• **ASSIGNMENT**:
For this exercise, reproduce the entries below exactly, but only from the line containing "let better : Nat → Nat → Bool := fun a b =>" through the line containing "is replaced. -/", both included.

• **SOURCE MATERIAL**:
────────────────

/-- The convoys resident on a core. -/
def coreConvoys (s : State) (core : Nat) : List Nat :=
  (s.core core).slots.flatMap fun x => x.positions.filterMap id

/-- Logical order (R70): block index, then convoy in block. -/
def logicalKey (s : State) (ci : Nat) : Nat := (s.blockOf (s.convoy ci)).index * 2 ^ 16 + (s.convoy ci).index

/-- The convoy the core would choose for a CANONICAL launch: the lowest logical index with a lane that can issue; the highest for a REVERSE launch bound to a CANONICAL recording (R70, R150). -/
def chooseConvoy (s : State) (core li : Nat) : Option Nat :=
  let cand := (coreConvoys s core).filter fun ci => (s.convoy ci).launch == li && s.runnable (s.convoy ci) != 0
  let better : Nat → Nat → Bool := fun a b =>
    if (s.launch li).rec_.mode == 3 then decide (logicalKey s b < logicalKey s a) else decide (logicalKey s a < logicalKey s b)
  cand.foldl (fun acc ci => match acc with
    | none => some ci
    | some b => if better ci b then some ci else some b) none

/-- The current convoy of a launch on a core (R70): it keeps issue while it is resident, also where it is stopped, parked or held; one that has left the core is replaced. -/
def currentConvoy (s : State) (core li : Nat) : Option Nat :=
  match (s.core core).current.find? fun p => p.1 == li with
  | some (_, ci) => if (coreConvoys s core).contains ci && !(s.convoy ci).ended then some ci else chooseConvoy s core li
  | none => chooseConvoy s core li

/-- Do the timer, the hint and the watchdog of its slot look at a convoy's lanes? At every convoy's, but in CANONICAL order at the current convoy's only (R71). -/
def watched (s : State) (ci : Nat) : Bool :=
  let c := s.convoy ci
  !canonicalOrder (s.launchOf c) || currentConvoy s c.core c.launch == some ci

/-- The highest PC among the lanes of a slot that its watchdog looks at (R71, R84). -/
def slotTop (s : State) (core h : Nat) : Nat :=
  (((s.slotAt core h).positions.filterMap id).filter (watched s)).foldl (fun m ci =>
    let c := s.convoy ci
    (lanesOf c.width c.live).foldl (fun m l => max m (c.lane l).pc.toNat) m) 0

/-- Reset the watchdog of a slot (R84). -/
def resetWatchdog (s : State) (core h : Nat) : State :=
  s.modSlot core h fun x => { x with watchdog := 0, mark := slotTop s core h }

/-- Set the watchdog of a slot back to 0 and leave its mark: what LIVELOCK does, and the return from it (R84, R303). The next LIVELOCK comes 2^20 issues after the return even where the lanes have been in a handler below them (R305). -/
def clearWatchdog (s : State) (core h : Nat) : State := s.modSlot core h fun x => { x with watchdog := 0 }

/-- What a slot notes when the word at addr moves lanes of a convoy, each to its target: the backward-branch flag, which is cleared with the timer and set by a move to a lower address; the end of a hand-over by a handed lane that moves backward (R82); and the high-water mark (R84). -/
def noteMoves (s : State) (ci : Nat) (addr : Pc) (lanes : Mask) (target : Nat → Pc) : State :=
  let c := s.convoy ci
  let ls := lanesOf c.width lanes
  let slot := s.slotAt c.core c.slot
  let back := ls.any fun l => decide ((target l).toNat < addr.toNat)
  let handed : Mask := match slot.handover with
    | some h => (h.lanes.filter fun p => p.1 == ci).foldl (fun m p => m ||| p.2) 0
    | none => 0
  let backHanded := ls.any fun l => decide ((target l).toNat < addr.toNat) && handed.getLsbD l
  let top := ls.foldl (fun m l => max m (target l).toNat) 0
  if !watched s ci then s
  else s.modSlot c.core c.slot fun x =>
    { x with
      backward := (x.backward || back) && !(backHanded && x.pending.isNone)
      watchdog := if x.mark < top then 0 else x.watchdog
      mark := max x.mark top
      pending := x.pending.map fun p => { p with backHanded := p.backHanded || backHanded }
      handover := if backHanded && x.pending.isNone then none else x.handover
      timer := if backHanded && x.pending.isNone then 0 else x.timer }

────────────────

• **REPLY**:
  let better : Nat → Nat → Bool := fun a b =>
    if (s.launch li).rec_.mode == 3 then decide (logicalKey s b < logicalKey s a) else decide (logicalKey s a < logicalKey s b)
  cand.foldl (fun acc ci => match acc with
    | none => some ci
    | some b => if better ci b then some ci else some b) none

/-- The current convoy of a launch on a core (R70): it keeps issue while it is resident, also where it is stopped, parked or held; one that has left the core is replaced. -/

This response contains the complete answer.